- The Washington Times - Wednesday, January 8, 2003

This cowboy rides into the sunset East Coast-style: black felt cowboy hat, pointy-toed boots and a white bandanna.
And New Yorkers love it.
Jessie Wise, a founding member of the Federation of Black Cowboys, takes particular pride in introducing inner-city children to horses and history especially the black influence in the Old West.
"The community loves us," said Mr. Wise, 62, who sports a Western-style handlebar mustache and runs a construction company.
Federation members roam through the city, teaching children how to ride, care for and handle horses, appearing at major events as well as fairs, picnics and schools.

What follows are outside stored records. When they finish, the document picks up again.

-- ==== Sys2Proof/Laws/Frame.lean ====
section
/-! SUPPORT. Laws of frames: the byte map, the exclusive-or sum, and the frame decoder. -/

namespace Sys2Proof

@[simp] theorem Frame.toBytes_length (f : Frame) : f.toBytes.length = 14 := rfl

@[simp] theorem Frame.ofBytes?_toBytes (f : Frame) : Frame.ofBytes? f.toBytes = some f := rfl

/-- The one thing `ofBytes?` can answer. -/
theorem Frame.ofBytes?_eq_some {bs : List Byte} {f : Frame} :
    Frame.ofBytes? bs = some f ↔ bs = f.toBytes := by
  constructor
  · intro h
    unfold Frame.ofBytes? at h
    split at h
    · cases h; rfl
    · cases h
  · rintro rfl; rfl

theorem Frame.ofBytes?_isSome {bs : List Byte} (h : bs.length = 14) : ∃ f, Frame.ofBytes? bs = some f := by
  match bs, h with
  | [b0, b1, b2, b3, b4, b5, b6, b7, b8, b9, b10, b11, b12, b13], _ => exact ⟨_, rfl⟩

theorem Frame.ofBytes?_eq_none {bs : List Byte} (h : bs.length ≠ 14) : Frame.ofBytes? bs = none := by
  cases hf : Frame.ofBytes? bs with
  | none => rfl
  | some f => exact absurd (by rw [Frame.ofBytes?_eq_some.1 hf, Frame.toBytes_length]) h

/-- Two frames with the same bytes are one frame. -/
theorem Frame.toBytes_inj {f g : Frame} (h : f.toBytes = g.toBytes) : f = g := by
  have := Frame.ofBytes?_eq_some.2 h
  simpa using this

/-- A buffer that opens with the start sentinel, read as a frame, gives a frame that does. -/
theorem Frame.start_of_toBytes {f : Frame} {bs : List Byte} (h : f.toBytes = bs) : bs[0]? = some f.start := by
  subst h; rfl

theorem Frame.endByte_of_append {f : Frame} {bs : List Byte} {b : Byte} (h : bs ++ [b] = f.toBytes) :
    b = f.endByte ∧ bs.length = 13 := by
  have hl : bs.length = 13 := by simpa using congrArg List.length h
  refine ⟨?_, hl⟩
  have := congrArg (fun l => l[13]?) h
  simpa [Frame.toBytes, List.getElem?_append, hl] using this

theorem foldl_xor_eq (l : List Byte) (a : Byte) : l.foldl (· ^^^ ·) a = a ^^^ l.foldl (· ^^^ ·) 0 := by
  induction l generalizing a with
  | nil => simp
  | cons x l ih => rw [List.foldl_cons, ih, List.foldl_cons, ih (0 ^^^ x)]; simp [BitVec.xor_assoc]

/-- `Validate` in the words of R131. -/
theorem validate_pass_iff (f : Frame) :
    (validate f).1 = true ↔ xorSum f = f.checksum ∧ f.start = Config.START := by
  simp [validate]

@[simp] theorem validate_computed (f : Frame) : (validate f).2 = xorSum f := rfl

@[simp] theorem xorSum_withChecksum (f : Frame) : xorSum f.withChecksum = xorSum f := rfl

theorem Frame.build_pass (source destination command : Byte) (payload : Payload) :
    (validate (Frame.build source destination command payload)).1 = true := by
  rw [validate_pass_iff]; exact ⟨rfl, rfl⟩

/-- What the frame decoder answers on a candidate frame that passes. -/
theorem decodeFrame_of_valid {f : Frame} (hs : f.start = Config.START) (he : f.endByte = Config.END)
    (hv : (validate f).1 = true) :
    decodeFrame f = if f.hasRecognisedKey then .ok (.frameStatus52 f.payload)
      else .ok (.frameUnrecognised f.source f.destination f.command f.payload) := by
  simp [decodeFrame, hs, he, hv]

/-- Everything the frame decoder accepts. -/
theorem decodeFrame_ok {f : Frame} {i : Instr} (h : decodeFrame f = .ok i) :
    f.start = Config.START ∧ f.endByte = Config.END ∧ (validate f).1 = true ∧
    ((f.hasRecognisedKey = true ∧ i = .frameStatus52 f.payload) ∨
     (f.hasRecognisedKey = false ∧ i = .frameUnrecognised f.source f.destination f.command f.payload)) := by
  unfold decodeFrame at h
  split at h
  · cases h
  · split at h
    · cases h
    · split at h
      · cases h
      · split at h
        · rename_i hs he hv hk
          cases h; exact ⟨by simpa using hs, by simpa using he, by simpa using hv, .inl ⟨hk, rfl⟩⟩
        · rename_i hs he hv hk
          cases h; exact ⟨by simpa using hs, by simpa using he, by simpa using hv, .inr ⟨by simpa using hk, rfl⟩⟩

theorem stepWord_rxValid (v : Bool) (b : Byte) (now : Time) (dbg : Bool) :
    StepPorts.rxValid ⟨now, stepWord v b, dbg⟩ = v := by
  simp only [StepPorts.rxValid]
  revert v b; decide

theorem stepWord_rxData (v : Bool) (b : Byte) (now : Time) (dbg : Bool) :
    StepPorts.rxData ⟨now, stepWord v b, dbg⟩ = b := by
  simp only [StepPorts.rxData]
  revert v b; decide

theorem stepWord_ports (p : StepPorts) : stepWord p.rxValid p.rxData = p.word := by
  obtain ⟨now, w, dbg⟩ := p
  simp only [StepPorts.rxData, StepPorts.rxValid]
  revert w; decide

/-- Everything the second level of the step decoder can select (R82). -/
theorem selectByteOp_cases (fsm : Fsm) (len : Nat) (b : Byte) :
    (fsm = .idle ∧ b = Config.START ∧ selectByteOp fsm len b = .idleStart) ∨
    (fsm = .idle ∧ b ≠ Config.START ∧ selectByteOp fsm len b = .idleNoise) ∨
    (fsm = .receiving ∧ len + 1 < 14 ∧ selectByteOp fsm len b = .recvFill) ∨
    (fsm = .receiving ∧ len + 1 = 14 ∧ b = Config.END ∧ selectByteOp fsm len b = .recvEnd) ∨
    (fsm = .receiving ∧ 14 ≤ len + 1 ∧ ¬(len + 1 = 14 ∧ b = Config.END) ∧
      selectByteOp fsm len b = .recvOverrun) := by
  have hF : Config.FRAME_LEN = 14 := rfl
  cases fsm with
  | idle =>
    by_cases h : b = Config.START
    · exact .inl ⟨rfl, h, if_pos h⟩
    · exact .inr (.inl ⟨rfl, h, if_neg h⟩)
  | receiving =>
    by_cases he : len + 1 = 14 ∧ b = Config.END
    · exact .inr (.inr (.inr (.inl ⟨rfl, he.1, he.2, if_pos he⟩)))
    · by_cases hl : 14 ≤ len + 1
      · exact .inr (.inr (.inr (.inr ⟨rfl, hl, he, (if_neg he).trans (if_pos hl)⟩)))
      · exact .inr (.inr (.inl ⟨rfl, by omega, (if_neg he).trans (if_neg hl)⟩))

/-- The step decoder reads back a step word put together from its two fields. -/
theorem decodeStep_stepWord (v : Bool) (b : Byte) (now : Time) (dbg : Bool) :
    decodeStep ⟨now, stepWord v b, dbg⟩ = if v then .byte now b dbg else .tick now := by
  simp [decodeStep, stepWord_rxValid, stepWord_rxData]

end Sys2Proof
end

There is no official dress code, but members look the part in tight jeans, leather belts, boots and wide-brimmed hats.
The federation was formed in 1994 to promote the history of black cowboys, whose contribution to Western lore has been obscured by more heralded frontier figures, including gunslinging lawman Wyatt Earp and prairie pundit Will Rogers.
But according to the federation's Web site, the West also was built by the likes of Nat Love, known as Deadwood Dick, who was born in a Tennessee slave cabin and worked as a cowboy and in the rodeo; and Mary Fields, known as Stagecoach Mary, who in 1885 ran a stagecoach line.
"Usually on TV, it's about whites," said Ellis Bryan, 16, of Brooklyn. "I didn't know black cowboys existed until I met them."
That came after driving past the Cedar Lane stables in Queens with his parents. "I'd look out the window and see these horses and kids running around and having fun," he said.
Since his first visit two years ago, Ellis has become a regular, learning to ride and groom horses.
At Cedar Lane located on 25 acres of city-owned property in the Howard Beach section of the borough the group holds parties, field trips and an annual "Rodeo Showdeo" festival.
Many of the group's 40 members are native Southerners who grew up around horses. Others are New Yorkers raised on Western films and cowboy legends, and teenagers who first learned about horses from the Black Cowboys themselves.
New Yorker Warren Small, who acts as federation spokesman, spent summers in North Carolina among tobacco crops, horses and mules. One of his early memories is of a mounted city police officer who gave him a ride through Harlem.
"You might say from that day forward, it left such an impression upon me that I just knew I was going to have a life that in some way was going to interact with a horse as well as law enforcement," said Mr. Small, 57, a court officer.
Inspired, Mr. Small began studying the history of the nation's black cowboys; today, he is an expert.
"We let the kids know that we didn't just start involving ourselves with this because we knew about Hopalong Cassidy or Roy Rogers or so forth," Mr. Small said. "We were those cowboys."
Phil Roberts, a University of Wyoming history professor, says black cowboys became common after the Civil War, and that some figured prominently in the Old West as rodeo cowboys or members of all-black cavalry units known as "Buffalo Soldiers."
Back east, though, their legacy remains largely unknown.
"I always wanted to be a cowboy," said Don Rouse, 48, a retired corrections officer. "People said, 'You're crazy. There are no cowboys in New York.' We've made them out to be liars."